Publicado por Redação em Saúde Empresarial - 10/01/2011 às 12:04:16

Risco de contrair HIV no País é 20 vezes maior do que nos EUA

por Saúde Business Web
10/01/2011

Ministério da Saúde questiona estudo da Fundação Pró-Sangue de São Paulo feito por estimativa.

O risco de contrair HIV em transfusões de sangue no Brasil é 20 vezes maior do que nos Estados Unidos, segundo pesquisa feita em três hemocentros brasileiros no período entre 2007 e 2008. O trabalho, feito por estimativa, calcula que uma em cada 100 mil bolsas de sangue do País podem estar contaminadas pelo vírus causador da aids. Nos EUA, a relação é de 1 para cada 2 milhões de bolsas. As informações são do jornal O Estado de S. Paulo.

No entanto, nos últimos anos, os índices brasileiros têm melhorado. Uma versão anterior do levantamento indicava que 1 em cada 60 mil bolsas poderiam estar contaminadas pelo HIV. De acordo com os números atuais da Fundação Pró-Sangue de São Paulo, entre 30 e 60 pessoas por ano podem ser contaminadas por sangue doado.

Na versão anterior da pesquisa, a estimativa era de que entre 50 e 100 indivíduos pudessem se infectar. O coordenador nacional da Política de Sangue e Hemoderivados do Ministério da Saúde, Guilherme Genovez, questiona os índices apresentados no estudo. Para ele, os dados foram feitos por estatística e não podem ser considerados fato.
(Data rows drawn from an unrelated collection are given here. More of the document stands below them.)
theorem mapsTo_exec (i : Instr) : MapsTo φ excused (exec i s) (exec i (φ s)) := by
  have haddr : (φ s).instrAddr = s.instrAddr := by rw [State.instrAddr, hφ.pc]; rfl
  have hlink : linkAddr (φ s) = linkAddr s := by rw [linkAddr, haddr]; rfl
  cases i with
  | lui => exact mapsTo_writeBack hφ _ _
  | auipc rd imm =>
    rw [exec, exec, execAuipc, execAuipc, haddr]
    exact mapsTo_writeBack hφ rd _
  | jal rd off =>
    have htarget : jalTarget (φ s) off = jalTarget s off := by rw [jalTarget, haddr]; rfl
    rw [exec, exec, execJal, execJal, hlink, htarget]
    exact mapsTo_linkJump hφ rd _ _
  | jalr rd rs1 imm funct3 =>
    rw [exec, exec, execJalr, execJalr, hlink]
    exact mapsTo_withReg hφ (mapsTo_linkJump hφ rd _ _)
  | beq | bne | blt | bge | bltu | bgeu => exact mapsTo_branchOp hφ _ _ _ _
  | lb | lh | lw | lbu | lhu | lwu => exact mapsTo_loadOp hφ _ _ _ _ _
  | sb | sh | sw => exact mapsTo_storeOp hφ _ _ _ _
  | addi | slti | sltiu | xori | ori | andi | slli | srli | srai => exact mapsTo_immOp hφ _ _ _
  | add | sub | sll | slt | sltu | xor | srl | sra | or | and => exact mapsTo_regOp hφ _ _ _ _
  | fence => exact mapsTo_next s
  | ecall => exact mapsTo_pushSvc hφ .ecall
  | ebreak => exact mapsTo_pushSvc hφ .ebreak

/-! ### The step -/

theorem haltTests_map (i : Instr) (t : State) : haltTests i (φ t) = φ (haltTests i t) := by
  by_cases hrun : t.status = .running
  · have hservice : serviceHalts i (φ t) = serviceHalts i t := by rw [serviceHalts, hφ.haltOnService]; rfl
    rw [haltTests_running hrun, haltTests_running ((hφ.status t).trans hrun), hservice, hφ.pc]
    split
    next => exact (hφ.halt t _).symm
    next =>
      split
      next => exact (hφ.halt t _).symm
      next => rfl
  · rw [haltTests_of_not_running hrun, haltTests_of_not_running fun h => hrun ((hφ.status t).symm.trans h)]

/-- By what the step did; an executed instruction's error is the step's. -/
theorem mapsTo_step : MapsTo φ excused (step s) (step (φ s)) := by
  intro t h hnot
  have hfetch : fetch (φ s) = fetch s := by rw [fetch, hφ.pc, hφ.memRead]; rfl
  have hadv : (φ s).setPc ((φ s).pc + 4#32) = φ (s.setPc (s.pc + 4#32)) := by rw [hφ.setPc, hφ.pc]
  obtain ⟨hrun, hcases⟩ := step_next_cases h
  have hrun' : (φ s).status = .running := (hφ.status s).trans hrun
  obtain ⟨e, hf, rfl⟩ | ⟨hf, rfl⟩ | ⟨w, e, hf, h0, hd, rfl⟩ | ⟨w, i, u, hf, h0, hd, hexec, rfl⟩ := hcases
  · rw [step_of_fetch_error hrun' (hfetch.trans hf), hφ.raise]
  · rw [step_of_zero_word hrun' (hfetch.trans hf), hφ.halt]
  · rw [step_of_decode_error hrun' (hfetch.trans hf) h0 hd, hadv, hφ.raise]
  · have hnot' : ∀ e, u.status = .faulted e → ¬ excused e := fun e he =>
      hnot e (by rw [haltTests_faulted he]; exact he)
    have hexec' : exec i (φ (s.setPc (s.pc + 4#32))) = .next (φ u) := mapsTo_exec hφ i u hexec hnot'
    rw [← hadv] at hexec'
    rw [step_of_exec hrun' (hfetch.trans hf) h0 hd hexec', haltTests_map hφ]
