-- ==== Sys2Proof/Machine/Dispatch.lean ====
section
/-! DEFINITION. Dispatch (R124): one arm per instruction. `s` is the state before the step, PC at the instruction. -/

namespace Sys2Proof.Machine

def exec (i : Instr) (s : State) : Host.Outcome State Fault Refusal :=
  match i with
  | .cls => Sys2Proof.Machine.execCls s
  | .ret => Sys2Proof.Machine.execRet s
  | .jp nnn => Sys2Proof.Machine.execJp nnn s
  | .call nnn => Sys2Proof.Machine.execCall nnn s
  | .seImm x nn => Sys2Proof.Machine.execSeImm x nn s
  | .sneImm x nn => Sys2Proof.Machine.execSneImm x nn s
  | .seReg x y => Sys2Proof.Machine.execSeReg x y s
  | .ldImm x nn => Sys2Proof.Machine.execLdImm x nn s
  | .addImm x nn => Sys2Proof.Machine.execAddImm x nn s
  | .ldReg x y => Sys2Proof.Machine.execLdReg x y s
  | .orReg x y => Sys2Proof.Machine.execOr x y s
  | .andReg x y => Sys2Proof.Machine.execAnd x y s
  | .xorReg x y => Sys2Proof.Machine.execXor x y s
  | .addReg x y => Sys2Proof.Machine.execAddReg x y s
  | .sub x y => Sys2Proof.Machine.execSub x y s
  | .shr x y => Sys2Proof.Machine.execShr x y s
  | .subn x y => Sys2Proof.Machine.execSubn x y s
  | .shl x y => Sys2Proof.Machine.execShl x y s
  | .sneReg x y => Sys2Proof.Machine.execSneReg x y s
  | .ldI nnn => Sys2Proof.Machine.execLdI nnn s
  | .jpV0 nnn => Sys2Proof.Machine.execJpV0 nnn s
  | .rnd x nn => Sys2Proof.Machine.execRnd x nn s
  | .drw x y n => Sys2Proof.Machine.execDrw x y n s
  | .skp x => Sys2Proof.Machine.execSkp x s
  | .sknp x => Sys2Proof.Machine.execSknp x s
  | .ldVxDt x => Sys2Proof.Machine.execLdVxDt x s
  | .ldVxK x => Sys2Proof.Machine.execLdVxK x s
  | .ldDtVx x => Sys2Proof.Machine.execLdDtVx x s
  | .ldStVx x => Sys2Proof.Machine.execLdStVx x s
  | .addI x => Sys2Proof.Machine.execAddI x s
  | .ldF x => Sys2Proof.Machine.execLdF x s
  | .ldB x => Sys2Proof.Machine.execLdB x s
  | .stRegs x => Sys2Proof.Machine.execStRegs x s
  | .ldRegs x => Sys2Proof.Machine.execLdRegs x s

end Sys2Proof.Machine
end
Ainda de acordo com a reportagem, para mostrar a segurança do sangue no Brasil, Genovez cita um levantamento feito em 130 mil bolsas de sangue coletadas em hemocentros de Santa Catarina, São Paulo, Rio e Pernambuco: o vírus não foi identificado em nenhuma amostra.

Financiado pelo Instituto Nacional de Saúde dos Estados Unidos (NIH, em inglês), o levantamento coordenado por Ester Sabino, da Fundação Pró-Sangue de São Paulo, foi feito a partir da análise de bolsas de sangue coletadas nos hemocentros de São Paulo, Minas e Pernambuco. Durante a apresentação dos resultados, em congresso da Associação Americana de Bancos de Sangue, a autora classificou como "alto" o risco residual para HIV em transfusões de sangue no Brasil. A doação no País, no entanto, é precedida de uma série de cuidados: os candidatos passam por entrevistas para detectar situações de risco de contaminação recente com o vírus. Passada essa fase, o sangue é submetido a testes para identificar a presença do HIV.

O problema está no que médicos chamam de janela imunológica, período no qual a presença do vírus não é descoberta pelo exame. O mesmo problema ocorre com hepatite C, cuja janela imunológica é de 50 dias. Os reflexos dos exames "falso negativos" podem ser constatados nas estatísticas. Dados do Ministério da Saúde mostram que 13,3% dos casos da doença confirmados em 2009 foram causados por transfusão de sangue.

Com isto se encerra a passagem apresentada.